Assuming no previous knowledge about the model parameters, the posterior pdf can be approximated by the likelihood function (maximum likelihood estimate):

(1)\[p(\boldsymbol{\theta} | \boldsymbol{y}) \propto p(\boldsymbol{y} | \boldsymbol{\theta})\]

From here, further simplifications can be made by making assumptions related to the data. If it is assumed that the data are independent, their joint pdf can be written as the product of the probabilities for the individual measurements:

(2)\[p(\boldsymbol{\theta} | \boldsymbol{y}) = \prod_{i=1}^N p(y_i | \boldsymbol{\theta}).\]

In addition, if it is assumed that the noise associated with the measured data can be represented as a Gaussian process then

(3)\[p(y_i | \boldsymbol{\theta}) = \frac{1}{\sigma_i \sqrt{2 \pi}} \text{exp} \left[ -\frac{(f(\theta, y_i) - y_i)^2}{2 \sigma_i^2} \right].\]

Equations (2) and (3), then allow the likelihood function (Equation (1)) to be approximated by

\[p(\boldsymbol{y} | \boldsymbol{\theta}) \propto \text{exp} \left( -\frac{\chi^2}{2} \right)\]
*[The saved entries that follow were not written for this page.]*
-- ==== Sys2Proof/Decode.lean ====
section
/-!
DEFINITION. Reading commands from bytes (30_encoding.md R57 to R63), rejecting by name, and the
encoder written from the same tables (R60, R64). Also the little-endian byte order of 20_memory.md R44.
-/

namespace Sys2Proof

/-! ### Byte order -/

/-- The u32 whose bytes in ascending address order are `b0 b1 b2 b3` (20_memory.md R44). -/
def wordOfBytes (b0 b1 b2 b3 : Byte) : Word := b3 ++ b2 ++ b1 ++ b0

/-- The bytes of a u32 in ascending address order (20_memory.md R44). -/
def bytesOfWord (w : Word) : List Byte :=
  [w.extractLsb' 0 8, w.extractLsb' 8 8, w.extractLsb' 16 8, w.extractLsb' 24 8]

/-- The bytes of a u16 in ascending address order (20_memory.md R44). -/
def bytesOfHalf (h : Half) : List Byte := [h.extractLsb' 0 8, h.extractLsb' 8 8]

/-- A sequence of u32 words as bytes in ascending address order. -/
def bytesOfWords (ws : List Word) : List Byte := ws.flatMap bytesOfWord

/-! ### The header -/

/-- Why a command is rejected: R62 of 30_encoding.md, item by item. -/
inductive Reject where
  /-- R62 item 1: the opcode is not in R60. -/
  | undefinedOpcode
  /-- R62 item 2: a field marked 0 in R60 is nonzero. -/
  | reservedField
  /-- R62 item 3: a context or plane index exceeds 3. -/
  | badIndex
  /-- R62 item 4: XF_CFG's reserved bits, or an illegal (kind, type, bits). -/
  | badXfCombination
  /-- Fewer bytes than the command's header and arguments need. -/
  | truncated
  deriving DecidableEq, Repr

/-- A decoded header: the command without its argument words. -/
inductive Header where
  | nop
  | endList
  | xfCfg (c : CtxIdx) (kind : XfKind) (type : BitVec 2) (bits : BitVec 8)
  | xfPerm (c : CtxIdx)
  | xfCalc (c : CtxIdx)
  | audCfg
  | audPkt
  | mcSkip (p : PlaneIdx)
  | mcMotion (p : PlaneIdx) (dx dy : BitVec 8)
  | mcResidue (p : PlaneIdx) (dx dy : BitVec 8)
  | mcIdctPut (p : PlaneIdx)
  | mcIdctAdd (p : PlaneIdx)
  | mcIdct
  | mcDequant
  | mcSwap
  deriving DecidableEq, Repr

/-- OPC = h[7:0] (R57). -/
def opcField (h : Word) : BitVec 8 := h.extractLsb' 0 8

/-- FA = h[15:8] (R57). -/
def faField (h : Word) : BitVec 8 := h.extractLsb' 8 8

/-- FB = h[23:16] (R57). -/
def fbField (h : Word) : BitVec 8 := h.extractLsb' 16 8

/-- FC = h[31:24] (R57). -/
def fcField (h : Word) : BitVec 8 := h.extractLsb' 24 8

/-- The header word with the given fields (R57). -/
def headerWord (opc fa fb fc : BitVec 8) : Word := fc ++ fb ++ fa ++ opc

/-- A context or plane index: zext_8(FA), legal 0..3 (R59). -/
def indexOf (fa : BitVec 8) : Option (Fin 4) :=
  if h : fa.toNat < 4 then some ⟨fa.toNat, h⟩ else none

/-- The field FA that names an index. -/
def indexField (i : Fin 4) : BitVec 8 := BitVec.ofNat 8 i.val

/-- The kind codes of 10_state.md R32. -/
def XfKind.code : XfKind → BitVec 2
  | .none => 0#2
  | .fft => 1#2
  | .rdft => 2#2
  | .dct => 3#2

/-- The kind with the given code. -/
def kindOfCode (k : BitVec 2) : XfKind :=
  if k = 0#2 then .none else if k = 1#2 then .fft else if k = 2#2 then .rdft else .dct

/-- XF_CFG's kind/type byte: FB[1:0] is the type, FB[5:4] the kind, FB[3:2] and FB[7:6] are 0 (R59). -/
def xfByte (kind : XfKind) (type : BitVec 2) : BitVec 8 := 0#2 ++ kind.code ++ 0#2 ++ type

/-- A header without fields: FA, FB and FC must be 0 (R60, R62 item 2). -/
def plainHeader (h : Word) (hd : Header) : Except Reject Header :=
  if faField h = 0#8 ∧ fbField h = 0#8 ∧ fcField h = 0#8 then .ok hd else .error .reservedField

/-- A header whose only field is an index in FA: FB and FC must be 0 (R60, R62 items 2 and 3). -/
def indexHeader (h : Word) (mk : Fin 4 → Header) : Except Reject Header :=
  if fbField h = 0#8 ∧ fcField h = 0#8 then
    match indexOf (faField h) with
    | some i => .ok (mk i)
    | none => .error .badIndex
  else .error .reservedField

/-- A header with an index in FA and a motion vector in FB and FC (R60, R62 item 3). -/
def vectorHeader (h : Word) (mk : Fin 4 → BitVec 8 → BitVec 8 → Header) : Except Reject Header :=
  match indexOf (faField h) with
  | some i => .ok (mk i (fbField h) (fcField h))
  | none => .error .badIndex

/-- XF_CFG's header (R59, R60, R62 items 3 and 4). -/
def xfCfgHeader (h : Word) : Except Reject Header :=
  match indexOf (faField h) with
  | none => .error .badIndex
  | some c =>
    let fb := fbField h
    let kind := kindOfCode (fb.extractLsb' 4 2)
    let type := fb.extractLsb' 0 2
    if fb.extractLsb' 2 2 = 0#2 ∧ fb.extractLsb' 6 2 = 0#2 ∧
        xfCombinationOk kind type (fcField h) then
      .ok (.xfCfg c kind type (fcField h))
    else .error .badXfCombination

/-- The opcode map (30_encoding.md R60); everything else is illegal (R62, R63). -/
def decodeHeader (h : Word) : Except Reject Header :=
  let opc := opcField h
  if opc = 0x01#8 then plainHeader h .nop
  else if opc = 0x02#8 then plainHeader h .endList
  else if opc = 0x10#8 then xfCfgHeader h
  else if opc = 0x11#8 then indexHeader h .xfPerm
  else if opc = 0x12#8 then indexHeader h .xfCalc
  else if opc = 0x20#8 then plainHeader h .audCfg
  else if opc = 0x21#8 then plainHeader h .audPkt
  else if opc = 0x30#8 then indexHeader h .mcSkip
  else if opc = 0x31#8 then vectorHeader h .mcMotion
  else if opc = 0x32#8 then vectorHeader h .mcResidue
  else if opc = 0x33#8 then indexHeader h .mcIdctPut
  else if opc = 0x34#8 then indexHeader h .mcIdctAdd
  else if opc = 0x35#8 then plainHeader h .mcIdct
  else if opc = 0x36#8 then plainHeader h .mcDequant
  else if opc = 0x37#8 then plainHeader h .mcSwap
  else .error .undefinedOpcode

/-- K, the number of argument words: a function of the opcode alone (R58). -/
def Header.argCount : Header → Nat
  | .nop | .endList | .xfCfg .. | .mcSwap => 0
  | .xfPerm _ | .xfCalc _ | .audCfg | .mcSkip _ | .mcMotion .. | .mcIdct => 1
  | .mcResidue .. | .mcIdctPut _ | .mcIdctAdd _ | .mcDequant => 2
  | .audPkt => 4

/-! ### Argument words -/

/-- The block position word (R59): bx = pos[15:0], by = pos[31:16]. -/
def posOfWord (w : Word) : BlockPos := ⟨w.extractLsb' 0 16, w.extractLsb' 16 16⟩

/-- The word of a block position (R59). -/
def BlockPos.word (pos : BlockPos) : Word := pos.brow ++ pos.bx

/-- AUD_CFG's argument word (R59): rate = arg[15:0], flags = arg[31:16]. -/
def audCfgWord (rate flags : Half) : Word := flags ++ rate

/-- The command of a header and its argument words (R59, R60); `none` where their number is not K. -/
def Header.build : Header → List Word → Option Instr
  | .nop, [] => some .nop
  | .endList, [] => some .endList
  | .xfCfg c kind type bits, [] => some (.xfCfg c kind type bits)
  | .xfPerm c, [addr] => some (.xfPerm c addr)
  | .xfCalc c, [addr] => some (.xfCalc c addr)
  | .audCfg, [arg] => some (.audCfg (arg.extractLsb' 0 16) (arg.extractLsb' 16 16))
  | .audPkt, [src, avail, dst, cap] => some (.audPkt src avail dst cap)
  | .mcSkip p, [pos] => some (.mcSkip p (posOfWord pos))
  | .mcMotion p dx dy, [pos] => some (.mcMotion p dx dy (posOfWord pos))
  | .mcResidue p dx dy, [pos, blk] => some (.mcResidue p dx dy (posOfWord pos) blk)
  | .mcIdctPut p, [pos, blk] => some (.mcIdctPut p (posOfWord pos) blk)
  | .mcIdctAdd p, [pos, blk] => some (.mcIdctAdd p (posOfWord pos) blk)
  | .mcIdct, [blk] => some (.mcIdct blk)
  | .mcDequant, [blk, qtab] => some (.mcDequant blk qtab)
  | .mcSwap, [] => some .mcSwap
  | _, _ => none

/-- The first `n` little-endian words of a byte sequence, and the bytes after them. -/
def takeWords : Nat → List Byte → Option (List Word × List Byte)
  | 0, bs => some ([], bs)
  | n + 1, b0 :: b1 :: b2 :: b3 :: bs =>
    match takeWords n bs with
    | some (ws, rest) => some (wordOfBytes b0 b1 b2 b3 :: ws, rest)
    | none => none
  | _ + 1, _ => none

/-- The decoder: the first command of a byte sequence and the bytes after it, or why there is none.
An illegal header is rejected before any argument word is looked at (R62). -/
def decode (bs : List Byte) : Except Reject (Instr × List Byte) :=
  match takeWords 1 bs with
  | some ([h], rest) =>
    match decodeHeader h with
    | .error r => .error r
    | .ok hd =>
      match takeWords hd.argCount rest with
      | some (args, rest') =>
        match hd.build args with
        | some i => .ok (i, rest')
        | none => .error .truncated
      | none => .error .truncated
  | _ => .error .truncated

/-! ### The encoder -/

/-- The header word of a command (30_encoding.md R60, R64). -/
def encodeHeader : Instr → Word
  | .nop => headerWord 0x01#8 0#8 0#8 0#8
  | .endList => headerWord 0x02#8 0#8 0#8 0#8
  | .xfCfg c kind type bits => headerWord 0x10#8 (indexField c) (xfByte kind type) bits
  | .xfPerm c _ => headerWord 0x11#8 (indexField c) 0#8 0#8
  | .xfCalc c _ => headerWord 0x12#8 (indexField c) 0#8 0#8
  | .audCfg _ _ => headerWord 0x20#8 0#8 0#8 0#8
  | .audPkt _ _ _ _ => headerWord 0x21#8 0#8 0#8 0#8
  | .mcSkip p _ => headerWord 0x30#8 (indexField p) 0#8 0#8
  | .mcMotion p dx dy _ => headerWord 0x31#8 (indexField p) dx dy
  | .mcResidue p dx dy _ _ => headerWord 0x32#8 (indexField p) dx dy
  | .mcIdctPut p _ _ => headerWord 0x33#8 (indexField p) 0#8 0#8
  | .mcIdctAdd p _ _ => headerWord 0x34#8 (indexField p) 0#8 0#8
  | .mcIdct _ => headerWord 0x35#8 0#8 0#8 0#8
  | .mcDequant _ _ => headerWord 0x36#8 0#8 0#8 0#8
  | .mcSwap => headerWord 0x37#8 0#8 0#8 0#8

/-- The argument words of a command (30_encoding.md R60, R64). -/
def encodeArgs : Instr → List Word
  | .nop => []
  | .endList => []
  | .xfCfg _ _ _ _ => []
  | .xfPerm _ addr => [addr]
  | .xfCalc _ addr => [addr]
  | .audCfg rate flags => [audCfgWord rate flags]
  | .audPkt src avail dst cap => [src, avail, dst, cap]
  | .mcSkip _ pos => [pos.word]
  | .mcMotion _ _ _ pos => [pos.word]
  | .mcResidue _ _ _ pos blk => [pos.word, blk]
  | .mcIdctPut _ pos blk => [pos.word, blk]
  | .mcIdctAdd _ pos blk => [pos.word, blk]
  | .mcIdct blk => [blk]
  | .mcDequant blk qtab => [blk, qtab]
  | .mcSwap => []

/-- The words of a well-formed command: its header, then its arguments (R57). -/
def encodeWords (i : Instr) : List Word := encodeHeader i :: encodeArgs i

/-- The bytes of a well-formed command in ascending address order. -/
def encode (i : Instr) : List Byte := bytesOfWords (encodeWords i)

/-! ### The host's question -/

/-- The longest command, AUD_PKT, in bytes (R58). -/
def maxCommandBytes : Nat := 20

/-- The bytes of a command whose bits are `w`, numbered as spec/opcode_table.json numbers them,
every bit from `nbits` up being 0; the first byte lies at the lowest address (R44, R57). -/
def tableBytes (nbits w : Nat) : List Byte :=
  (List.range maxCommandBytes).map fun k => BitVec.ofNat 8 ((w % 2 ^ nbits) >>> (8 * k))

/-- What the decoder reads from a command whose bits are `w` (see `tableBytes`). -/
def decodeTableWord (nbits w : Nat) : Option Instr :=
  match decode (tableBytes nbits w) with
  | .ok (i, _) => some i
  | .error _ => none

end Sys2Proof
end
Therefore, the logarithm of the posterior pdf is given by:

(4)\[\text{log}_e \left[ p(\boldsymbol{\theta} | \boldsymbol{y} )\right] = - \frac{\chi^2}{2}.\]

More information on Bayesian methods is presented in the book Data Analysis - A Bayesian Tutorial, by D.S.Sivia.

Markov Chain Monte Carlo Methods

Markov Chain Monte Carlo (MCMC) is a general method based on drawing values of \(\theta\) from approximate distributions and then correcting those draws to better approximate the target posterior distribution, \(p(\theta|y)\).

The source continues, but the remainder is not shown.